The Focus Fusion Society Forums Economic Forums The Harmful Economics of Biofuels Reply To: T-shirt designers unite and take over

#2552
Transmute
Participant

Lerner wrote: Replacing cars is not so difficult–people repalce cars all the time. If there are about 600 million cars in the world, as you say, the replacement time is about nine years, since current auto productions is 66 million per year. Of course the auto industry will have to be retooled, and that is why the auto industry is totally opposed to electric cars. But the chasis and body would not change. As to the engine, electric motors are enormously simpler than gasoline engines. The elcetric motor industry is already large and mature. The only new industry is in the energy storage device, either batteries or super-capacitors or other.

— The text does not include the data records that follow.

theorem Gauge.updateTemperature_frame (zeroCount perDegree : Nat) : g.updateTemperature zeroCount perDegree = { g with
    temperature := (g.updateTemperature zeroCount perDegree).temperature
    outOfRange := (g.updateTemperature zeroCount perDegree).outOfRange
    stale := (g.updateTemperature zeroCount perDegree).stale
    firstReading := (g.updateTemperature zeroCount perDegree).firstReading
    gateCount := 0 } := by
  unfold Gauge.updateTemperature
  split
  next h => rw [← h]
  · rfl

variable (v : Settings)

/-- The boundary changes the net and the buckets, the reading the temperature with its marks and the gate's count. -/
theorem Gauge.beforePeriod_frame : g.beforePeriod v = { g with
    buckets := g.boundaryAtGate.buckets, net := g.boundaryAtGate.net, gateCount := 0
    temperature := (g.beforePeriod v).temperature, outOfRange := (g.beforePeriod v).outOfRange
    stale := (g.beforePeriod v).stale, firstReading := (g.beforePeriod v).firstReading } := by
  unfold Gauge.beforePeriod
  rw [Gauge.updateTemperature_frame]
  generalize Gauge.updateTemperature _ _ _ = x
  rw [Gauge.boundaryAtGate_frame]

theorem Gauge.boundaryAtGate_due (h : g.gates = 59 ∧ g.boundaryTaken = false) : g.boundaryAtGate = g.boundary :=
  if_pos h

theorem Gauge.boundaryAtGate_taken (h : ¬ (g.gates = 59 ∧ g.boundaryTaken = false)) : g.boundaryAtGate = g := if_neg h

/-- A gate that counted nothing leaves the temperature as it was, and stale. -/
theorem Gauge.beforePeriod_stale (h : g.gateCount = 0) :
    (g.beforePeriod v).temperature = g.temperature ∧ (g.beforePeriod v).stale = true ∧
    (g.beforePeriod v).outOfRange = g.outOfRange ∧ (g.beforePeriod v).firstReading = g.firstReading := by
  unfold Gauge.beforePeriod
  rw [Gauge.boundaryAtGate_frame]
  simp [Gauge.updateTemperature, h]

theorem clampInt_ne {low high : Int} (h : low ≤ high) (n : Int) : clampInt low high n ≠ n ↔ n < low ∨ high < n := by
  unfold clampInt
  omega

/-- A gate's count gives the temperature, clamped to its range. -/
theorem Gauge.beforePeriod_read (h : g.gateCount ≠ 0) {exact : Int}
    (he : exact = ((g.gateCount : Int) - v.zeroCount).fdiv v.perDegree) :
    (g.beforePeriod v).temperature = max (-40) (min 85 exact) ∧ (g.beforePeriod v).stale = false ∧
    (g.beforePeriod v).firstReading = true ∧ ((g.beforePeriod v).outOfRange = true ↔ exact < -40 ∨ 85 < exact) := by
  unfold Gauge.beforePeriod
  rw [Gauge.boundaryAtGate_frame]
  simp only [Gauge.updateTemperature, h, if_false, ← he]
  exact ⟨rfl, trivial, trivial, by rw [decide_eq_true_iff]; exact clampInt_ne (by decide) exact⟩

end BeforePeriod

/-! ### The period's record (R125, R126) -/

theorem periodReason_some {changePending : Bool} {before after : Level} {periods interval : Nat}
    (h : changePending = true ∨ after ≠ before ∨ interval ≤ periods) :
    periodReason changePending before after periods interval =
      some (if changePending then .state else if after ≠ before then .level else .periodic) := by
  unfold periodReason
  split
  · rfl
  · simp only [ne_comm (a := before)]
    split
    · rfl
    · rw [if_pos (by tauto)]

theorem periodReason_none {level : Level} {periods interval : Nat} (h : periods < interval) :
    periodReason false level level periods interval = none := by
  simp [periodReason, h]

/-- The gauge as the period of a gate's end leaves it, with the next gate begun. -/
def Gauge.afterGate (g : Gauge) (v : Settings) : Gauge := ((g.beforePeriod v).period v).1.nextGate

/-- The derived values that the period of a gate's end computes. -/
def Gauge.derivedAtGate (g : Gauge) (v : Settings) : Derived := (g.beforePeriod v).derive v.derate v.low v.critical

/-- The reason of the record of that period, if any. -/
def Gauge.gateReason (g : Gauge) (v : Settings) : Option BatteryReason :=
  periodReason g.changePending g.derived.level (g.derivedAtGate v).level g.periods v.interval

section AfterGate

variable (g : Gauge) (v : Settings)

theorem Gauge.period_eq : g.period v =
    let derived := g.derive v.derate v.low v.critical
    let reason := periodReason g.changePending g.derived.level derived.level g.periods v.interval
    let left : Gauge := { g with
      derived := derived, periods := if reason = none then satAdd 3600 g.periods 1 else 0, changePending := false
      weight := v.weight }
    (left, reason.map left.toRecord) := by
  unfold Gauge.period
  dsimp only
  split
  next h =>
    have quiet : g.changePending = false := by
      by_contra changed
      simp [periodReason, eq_true_of_ne_false changed] at h
    simp [h, ← quiet]
  next why h => simp [h, Gauge.toRecord]

/-- What the period of a gate's end leaves, and its record, which shows the gauge as it leaves it. -/
theorem Gauge.period_beforePeriod : (g.beforePeriod v).period v =
    let left : Gauge := { g.beforePeriod v with
      derived := g.derivedAtGate v, periods := if g.gateReason v = none then satAdd 3600 g.periods 1 else 0
      changePending := false, weight := v.weight }
    (left, (g.gateReason v).map left.toRecord) := by
  have kept : (g.beforePeriod v).changePending = g.changePending ∧ (g.beforePeriod v).derived = g.derived ∧
      (g.beforePeriod v).periods = g.periods := by
    rw [Gauge.beforePeriod_frame]
    exact ⟨rfl, rfl, rfl⟩
  obtain ⟨changePending, derived, periods⟩ := kept
  rw [Gauge.period_eq, changePending, derived, periods]
  rfl

theorem Gauge.afterGate_eq : g.afterGate v = { g.beforePeriod v with
    derived := g.derivedAtGate v, periods := if g.gateReason v = none then satAdd 3600 g.periods 1 else 0
    changePending := false, weight := v.weight, gateTicks := g.gateTicks - 10000, gates := (g.gates + 1) % 60
    boundaryTaken := false } := by
  unfold Gauge.afterGate
  rw [Gauge.period_beforePeriod, Gauge.beforePeriod_frame]
  rfl

/-- A record does not show where the gauge stands in its gate. -/
theorem Gauge.toRecord_gate (ticks gates : Nat) (taken : Bool) :
    Gauge.toRecord { g with gateTicks := ticks, gates := gates, boundaryTaken := taken } = g.toRecord := rfl

theorem Gauge.nextGate_toRecord : g.nextGate.toRecord = g.toRecord := g.toRecord_gate _ _ _

theorem Gauge.period_record : ((g.beforePeriod v).period v).2 = (g.gateReason v).map (g.afterGate v).toRecord := by
  unfold Gauge.afterGate
  rw [Gauge.nextGate_toRecord, Gauge.period_beforePeriod]

theorem Gauge.derivedAtGate_unknown (h : g.state = .unknown) :
    (g.derivedAtGate v).remaining = none ∧ (g.derivedAtGate v).soc = none ∧ (g.derivedAtGate v).minutes = none ∧
    (g.derivedAtGate v).level = .unknown :=
  Gauge.derive_unknown _ _ _ (by rw [Gauge.beforePeriod_frame]; exact h)

theorem Gauge.derivedAtGate_valid (h : g.state = .valid) : ∃ ru soc,
    ru = usableCharge g.remaining g.learned (g.derivedAtGate v).usable ∧
    soc = stateOfCharge ru (g.derivedAtGate v).usable ∧
    (g.derivedAtGate v).remaining = some ru ∧ (g.derivedAtGate v).soc = some soc ∧
    (g.derivedAtGate v).level = nextLevel g.derived.level soc v.low v.critical ∧
    (g.derivedAtGate v).minutes = minutesLeft ru g.boundaryAtGate.buckets := by
  have period := Gauge.derive_valid (g := g.beforePeriod v) v.derate v.low v.critical
    (by rw [Gauge.beforePeriod_frame]; exact h)
  rw [Gauge.beforePeriod_frame] at period
  unfold Gauge.derivedAtGate
  rw [Gauge.beforePeriod_frame]
  exact period

end AfterGate

section EndGate

variable {s : State}

theorem exec_gateEnd_early (h : s.gauge.gateTicks < 10000) : exec .gateEnd s = .next s := by
  simp [exec, execGateEnd, Gauge.gateDue, h]

theorem exec_gateEnd_due (h : 10000 ≤ s.gauge.gateTicks) : exec .gateEnd s = .next s.endGate := by
  simp [exec, execGateEnd, Gauge.gateDue, h]

theorem State.endGate_silent (h : s.gauge.gateReason s.control.settings = none) :
    s.endGate = s.withGauge (s.gauge.afterGate s.control.settings) := by
  have quiet := s.gauge.period_record s.control.settings
  rw [h] at quiet
  unfold State.endGate
  dsimp only
  split
  · rfl
  next record shown => exact absurd (shown.symm.trans quiet) nofun

theorem State.endGate_records {why : BatteryReason} (h : s.gauge.gateReason s.control.settings = some why) :
    s.endGate = (s.withGauge (s.gauge.afterGate s.control.settings)).record
      (.battery ((s.gauge.afterGate s.control.settings).toRecord why)) := by
  have made := s.gauge.period_record s.control.settings
  rw [h] at made
  unfold State.endGate
  dsimp only
  split
  next none => exact absurd (none.symm.trans made) nofun
  next record shown =>
    cases shown.symm.trans made
    rfl

theorem State.endGate_eq : s.endGate =
    { s with gauge := s.gauge.afterGate s.control.settings, report := s.endGate.report } := by
  cases h : s.gauge.gateReason s.control.settings with
  | none => rw [State.endGate_silent h]; rfl
  | some why => rw [State.endGate_records h]; rfl

end EndGate

/-- The period makes a record where a change is pending, the level moved, or enough periods have passed (R125). -/
theorem Gauge.gateReason_some {g : Gauge} {v : Settings}
    (h : g.changePending = true ∨ (g.derivedAtGate v).level ≠ g.derived.level ∨ v.interval ≤ g.periods) :
    g.gateReason v = some (if g.changePending then .state
      else if (g.derivedAtGate v).level ≠ g.derived.level then .level else .periodic) :=
  periodReason_some h

theorem Gauge.gateReason_none {g : Gauge} {v : Settings} (hc : g.changePending = false)
    (hl : (g.derivedAtGate v).level = g.derived.level) (hp : g.periods < v.interval) : g.gateReason v = none := by
  unfold Gauge.gateReason
  rw [hc, hl, periodReason_none hp]

/-- Settles O30. `Gauge.afterGate_eq` says what the gate's end leaves of the gauge and `Gauge.beforePeriod_frame` what the
boundary and the reading change before the period, so what the gate's end keeps is read off; each clause left over is a
lemma of its own on the temperature, the boundary, the derived values or the reason of the record. -/
theorem gateEndComputesThePeriod : Obligations.GateEndComputesThePeriod := by
  refine ⟨fun s => exec_gateEnd_early, fun s ht => ⟨s.gauge.afterGate s.control.settings, s.endGate.report, ?_⟩⟩
  refine ⟨(exec_gateEnd_due ht).trans (congrArg _ State.endGate_eq), ?_⟩
  rw [Gauge.afterGate_eq, Gauge.beforePeriod_frame]
  refine ⟨s.gauge.beforePeriod_stale _, fun h => s.gauge.beforePeriod_read _ h rfl, rfl, rfl, rfl, rfl, fun h => ?taken,
    fun h => ?due, rfl, rfl, rfl, rfl, rfl, rfl, rfl, rfl, rfl, rfl, rfl, rfl, rfl, ?factor, ?usable,
    s.gauge.derivedAtGate_unknown _, fun h => ?valid, fun h => ?recorded, fun hc hl hp => ?silent⟩
  case taken =>
    rw [Gauge.boundaryAtGate_taken _ h]
    exact ⟨rfl, rfl⟩
  case due =>
    rw [Gauge.boundaryAtGate_due _ h, Gauge.boundary_eq]
    exact ⟨rfl, rfl⟩
  case factor => exact Gauge.derive_factor _ _ _ _
  case usable =>
    dsimp only
    unfold Gauge.derivedAtGate
    rw [Gauge.derive_usable, Gauge.derive_factor, Gauge.beforePeriod_frame]
    rfl
  case valid =>
    obtain ⟨ru, soc, hru, hsoc, remaining, shown, level, minutes⟩ := s.gauge.derivedAtGate_valid s.control.settings h
    refine ⟨ru, soc, ?_, hsoc, remaining, shown, level, fun hb => ?_, fun hl hs => ?_⟩
    · rw [hru, usableCharge]
      dsimp only
      omega
    · exact minutes.trans (minutesLeft_none hb)
    · obtain ⟨average, ha, hm⟩ := minutesLeft_some (ru := ru) hl hs
      exact ⟨average, ha, minutes.trans hm⟩
  case recorded =>
    have reason := Gauge.gateReason_some h
    have made := congrArg State.report (State.endGate_records reason)
    rw [Gauge.afterGate_eq, Gauge.beforePeriod_frame] at made
    exact ⟨if_neg (by simp [reason]), rfl, made⟩
  case silent =>
    have none := Gauge.gateReason_none hc hl hp
    refine ⟨if_pos none, rfl, ?_⟩
    rw [State.endGate_silent none]
    rfl

end Sys2Proof.Machine
end

section
/-! The Charge Gauge's bounds (R107, R110) and the settings' (R173): what each operation of the gauge and each apply
keeps. -/

namespace Sys2Proof.Machine

/-! ### Settings in force (R173) -/

/-- A profile as R173 leaves it: its settings and its start-up fields lie in their ranges. -/
structure ProfileImage.Lawful (p : ProfileImage) : Prop where
  live : p.live.Lawful
  installed : 1 ≤ p.installed ∧ p.installed ≤ 4
  rres : 2 ≤ p.rres ∧ p.rres ≤ 64

theorem clampPoint_range (p : DeratePoint) :
    (-40 ≤ (clampPoint p).temperature ∧ (clampPoint p).temperature ≤ 85) ∧
    1 ≤ (clampPoint p).factor ∧ (clampPoint p).factor ≤ 256 :=
  ⟨clampInt_range _ (by decide), clampNat_range _ (by decide)⟩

As to food prices, they are soaring world-wide not just in PR. Food production is well below consumption and reserves are falling rapidly, which drives up prices (helped along by speculation). There are a number of factors invovled, since per-capita grain production has actually been falling globally since 1984, long before biofuels were a factor. But they certainly are not helping.

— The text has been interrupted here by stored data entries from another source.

/-- The origin of a transfer (R14): the upstream tag, or the handing block and the purpose. -/
inductive TransferOrigin where
  | forward (tag : Tag)
  | engine (purpose : JePurpose)
  | sweep (job : Nat) (purpose : SuPurpose)
  deriving DecidableEq, Repr

/-- The two classes of transfer (R14). -/
inductive TransferClass where
  | forward
  | engine
  deriving DecidableEq, Repr

/-- The class an origin belongs to (R14). -/
def TransferOrigin.cls : TransferOrigin → TransferClass
  | .forward _ => .forward
  | .engine _ => .engine
  | .sweep _ _ => .engine

/-- A transfer handed over and not yet issued (R12, R14). -/
structure Transfer where
  origin : TransferOrigin
  kind : Kind
  context : Ctx
  address : Addr
  form : Form
  masks : List Byte
  data : List Byte
  deriving DecidableEq, Repr

/-- A transfer in the outstanding table (R14); `left` is what its response timer has left, in µs (R19). -/
structure Issued where
  origin : TransferOrigin
  kind : Kind
  context : Ctx
  address : Addr
  form : Form
  /-- The transfer is an entire write (R2, R13). -/
  entire : Bool
  tag : Tag
  left : Nat
  deriving DecidableEq, Repr

/-- The state of a downstream tag (R15); a STALE tag has its count mark and what its stale period has left, in µs. -/
inductive TagState where
  | free
  | busy
  | stale (counted : Bool) (left : Nat)
  deriving DecidableEq, Repr

/-- A request issued on the downstream link (R1), with a check code computed afresh (R3). -/
structure SentRequest where
  tag : Tag
  kind : Kind
  context : Ctx
  address : Addr
  form : Form
  masks : List Byte
  data : List Byte
  check : Byte
  deriving DecidableEq, Repr

/-- The Downstream Port. -/
structure DownstreamPort where
  forwardWaiting : List Transfer
  engineWaiting : List Transfer
  slots : Vector (Option Issued) 16
  pool : Vector TagState 32
  /-- The issue arbiter's position (R16). -/
  position : TransferClass
  /-- The response limit in µs (R19). -/
  limit : Nat
  /-- The requests issued, oldest first. -/
  issued : List SentRequest
  deriving DecidableEq, Repr

/-! ## Control Port -/

/-- Outcomes of a long command (R186), in the order R182 codes them. -/
inductive CommandOutcome where
  | done
  | doneDamaged
  | failed
  deriving DecidableEq, Repr

/-- Reopen results (R59, R68), in the order R182 codes them. -/
inductive ReopenResult where
  | notRequested
  | reopened
  | noSpace
  | noJournal
  deriving DecidableEq, Repr

/-- The kind-specific fields of a completion record (R186); the constructor is the command name. -/
inductive Detail where
  | commit (reopen : ReopenResult)
  | rollback (counts : WalkCounts) (reopen : ReopenResult)
  | discard
  | format (written : Nat)
  | recover (scanned : Nat) (newest : Option Seq) (gaps live restored poisoned : Nat) (reason : EndReason)
  deriving DecidableEq, Repr

/-- A completion record (R186). -/
structure Completion where
  command : Byte
  context : Option Ctx
  outcome : CommandOutcome
  detail : Detail
  deriving DecidableEq, Repr

/-- The Control Port with its pins. -/
structure ControlPort where
  /-- The command frame buffer (R178). -/
  frame : List Byte
  /-- Bytes of the present frame taken (R178). -/
  taken : Nat
  /-- The running sum of the present frame (R178). -/
  sum : Byte
  /-- What the idle limit has left while a frame is partly taken, in µs (R179). -/
  pause : Nat
  /-- The bytes of the response frame not yet collected (R177). -/
  response : List Byte
  crdy : Bool
  rvld : Bool
  /-- What the port drives on CD0-CD7 (R177). -/
  cd : Option Byte
  /-- RACK as the host last set it. -/
  rack : Bool
  /-- RST is low (R190). -/
  rstLow : Bool
  /-- The completion queue, oldest first (R185). -/
  completions : List Completion
  /-- Long commands outstanding (R184). -/
  outstanding : Nat
  /-- The command number counter (R184). -/
  number : Byte
  deriving DecidableEq, Repr

/-! ## Event Unit -/

/-- The thirteen event kinds, in the order of the event table of section 9.1. -/
inductive EventKind where
  | commandDone
  | timerExpired
  | counterHalf
  | checkFailSeen
  | writeRefused
  | holdExpired
  | captureError
  | journalWriteError
  | restoreDamage
  | poisonLost
  | downstreamTimeout
  | linkProtocol
  | checkpointSkipped
  deriving DecidableEq, Repr

/-- The place of an event kind in an event set (R182). -/
def EventKind.index : EventKind → Fin 13
  | .commandDone => 0
  | .timerExpired => 1
  | .counterHalf => 2
  | .checkFailSeen => 3
  | .writeRefused => 4
  | .holdExpired => 5
  | .captureError => 6
  | .journalWriteError => 7
  | .restoreDamage => 8
  | .poisonLost => 9
  | .downstreamTimeout => 10
  | .linkProtocol => 11
  | .checkpointSkipped => 12

/-- The details of the request behind a fault (R167). -/
structure FaultDetails where
  tag : Tag
  context : Ctx
  kind : Kind
  address : Addr
  window : Option WinNo
  deriving DecidableEq, Repr

/-- The nine counters (R169). -/
inductive Counter where
  | forwardedWrites
  | captures
  | repeatCaptures
  | refusals
  | checkFails
  | restores
  | holdTimeouts
  | lateResponses
  | skippedCheckpoints
  deriving DecidableEq, Repr

/-- The values of the nine counters, with their widths (R169). -/
structure Counters where
  forwardedWrites : BitVec 32
  captures : BitVec 32
  repeatCaptures : BitVec 32
  refusals : BitVec 32
  checkFails : BitVec 32
  restores : BitVec 32
  holdTimeouts : BitVec 32
  lateResponses : BitVec 32
  skippedCheckpoints : BitVec 16
  deriving DecidableEq, Repr

/-- All nine counters 0 (R172, R174). -/
def Counters.zero : Counters :=
  { forwardedWrites := 0, captures := 0, repeatCaptures := 0, refusals := 0, checkFails := 0, restores := 0,
    holdTimeouts := 0, lateResponses := 0, skippedCheckpoints := 0 }

/-- The Event Unit. `pending` and `mask` have bit i for the kind of index i; a mask bit of 1 is masked. -/
structure EventUnit where
  pending : BitVec 13
  mask : BitVec 13
  /-- The fault capture record: its event kind and details (R167). -/
  fault : Option (EventKind × FaultDetails)
  overflow : Nat
  counters : Counters
  /-- Bit i is the enable of the i-th counter of R169. -/
  enables : BitVec 9
  deriving DecidableEq, Repr

/-! ## Interval Timer -/

/-- Timer states (R152). -/
inductive TimerState where
  | stopped
  | running
  | lastInterval
  deriving DecidableEq, Repr

/-- Timer modes (R152). -/
inductive TimerMode where
  | single
  | periodic
  deriving DecidableEq, Repr

/-- The Interval Timer; `left` is the current count in µs. -/
structure IntervalTimer where
  state : TimerState
  reload : BitVec 16
  mode : TimerMode
  left : Nat
  autoSet : BitVec 16
  deriving DecidableEq, Repr

/-! ## The machine -/

/-- The state of the NJ2410: its nine blocks, the count of free values used (the model's own), and the queue of the
commands that wait, first in first out. -/
structure State where
  up : UpstreamPort
  rc : Classifier
  hq : HoldQueue
  je : JournalEngine
  su : SweepUnit
  dp : DownstreamPort
  cp : ControlPort
  eu : EventUnit
  it : IntervalTimer
  freeCount : Nat
  pending : List Instr
  deriving DecidableEq, Repr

World food production could be increased greatly if government subsidies were aimed at food production for people and not mainly for animal feed or biofuels. The US government has long subsidized corn and soy rather than wheat, for example. Eliminating subsidies for biofuels, which would make them non-competitive, would certainly be a good, small step, to lifting food production.

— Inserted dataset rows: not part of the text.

/-- The Sweep Unit, if free, takes the oldest job (R119). A rollback job makes its context ROLLING_BACK and copies the
walk list; an empty one ends in the taking event (R120), and the next job is taken. The number bounds the jobs. -/
def State.takeJobs : Nat → State → State
  | 0, s => s
  | n + 1, s =>
    match s.su.current, s.su.jobs with
    | .free, job :: rest =>
      let id := s.su.nextJob
      let s1 := s.setSu { s.su with jobs := rest, nextJob := id + 1 }
      match job with
      | .rollback c e reopen command =>
        let s2 := s1.setContext c { s1.context c with state := .rollingBack }
        match walkRuns s2.je.runs c e with
        | [] => State.takeJobs n (s2.closeRollback c WalkCounts.zero)
        | newest :: older => s2.readWalkHeader (startWalk id c e reopen command newest older)
      | .format command => s1.pumpFormat Config.sweepBudget (startFormat id command)
      | .recovery command => s1.pumpPass1 Config.sweepBudget (startRecovery id command)
    | _, _ => s

/-- The Sweep Unit becomes free and takes the next job (R119). -/
def State.sweepFree (s : State) : State :=
  let s' := s.setSweep .free
  s'.takeJobs s'.su.jobs.length

/-- Place a job at the end of the sweep queue; a free Sweep Unit takes it in the same event (R119). -/
def State.placeJob (job : Job) (s : State) : State :=
  let s' := s.setSu { s.su with jobs := s.su.jobs ++ [job] }
  s'.takeJobs s'.su.jobs.length

/-! ## The rollback walk -/

/-- The walk ends (R128). -/
def State.endWalk (w : RollbackWalk) (s : State) : State :=
  ((if w.counts.damaged then s.raise .restoreDamage else s).closeRollback w.context w.counts).sweepFree

/-- The present slot is finished (R121): the next slot's header is read, or the walk is FINISHING and ends once no
restore write is outstanding. -/
def State.nextWalkSlot (w : RollbackWalk) (s : State) : State :=
  let finishing := { w with runs := [], position := none, phase := .finishing, header := none, restore := none }
  let finish := if w.outstanding = 0 then s.endWalk finishing else s.setSweep (.rollback finishing)
  match w.runs, w.position with
  | run :: older, some p =>
    if p = run.1 then
      match older with
      | [] => finish
      | next :: _ => s.readWalkHeader { w with runs := older, position := some (lastSeq next) }
    else s.readWalkHeader { w with position := some (p - 1) }
  | _, _ => finish

/-- Hand a restore write of the walk and go on (R124), or wait in ORDER_WAIT or BUDGET_WAIT. -/
def State.handWalkRestore (p : Restore) (w : RollbackWalk) (s : State) : State :=
  if s.forwardWaits p.granule then s.setSweep (.rollback { w with phase := .orderWait, restore := some p })
  else if Config.sweepBudget ≤ w.outstanding then
    s.setSweep (.rollback { w with phase := .budgetWait, restore := some p })
  else
    (s.handEngine (engineWrite (.sweep w.job (.walkRestore p.granule p.flagged)) p.context p.granule p.data)).nextWalkSlot
      { w with outstanding := w.outstanding + 1, restore := none }

/-- A header of the walk is judged (R122); `none` is UNREADABLE or INVALID. -/
def State.judgeWalkHeader (header : Option Header) (w : RollbackWalk) (s : State) : State :=
  let unknown := { w with counts := { w.counts with unknown := w.counts.unknown + 1 } }
  match header with
  | none => s.nextWalkSlot unknown
  | some h =>
    if w.position = some h.seq ∧ h.context = w.context ∧ h.epoch = w.epoch then
      match h.kind with
      | .capture =>
        (s.setSweep (.rollback { w with phase := .data, header := some h })).handEngine
          (engineRead (.sweep w.job .walkData) w.context (s.je.dataGranule (slotOf h.seq s.je.slots)))
      | .void => s.nextWalkSlot { w with counts := { w.counts with voids := w.counts.voids + 1 } }
      | .commitMark | .rollbackMark => s.nextWalkSlot w
      | .empty | .restart => s.nextWalkSlot unknown
    else s.nextWalkSlot unknown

I agree EV are highly viable alternatives with the best energy efficiencies of any alternative, and less industrial reworking requirements then hydrogen, but EVs need lighter aluminum and composite chassis to try to add range and EVs won’t be able to power long range uses. Biofuels or fuels made from biomass require the least infrastructure changes and can be energy positive and carbon neutral. Making Biofuels from biomass is now of highest priority in the biofuels research community because we all admit the food crops can only replace a tiny fraction of oil usage while biomass could replace as much as 30% with moderate estimates and higher. Cheap fusion would likely increase biofuels production dramatically by powering hydrogenated pyrolysis of biomass and CO2 into hydrocarbons.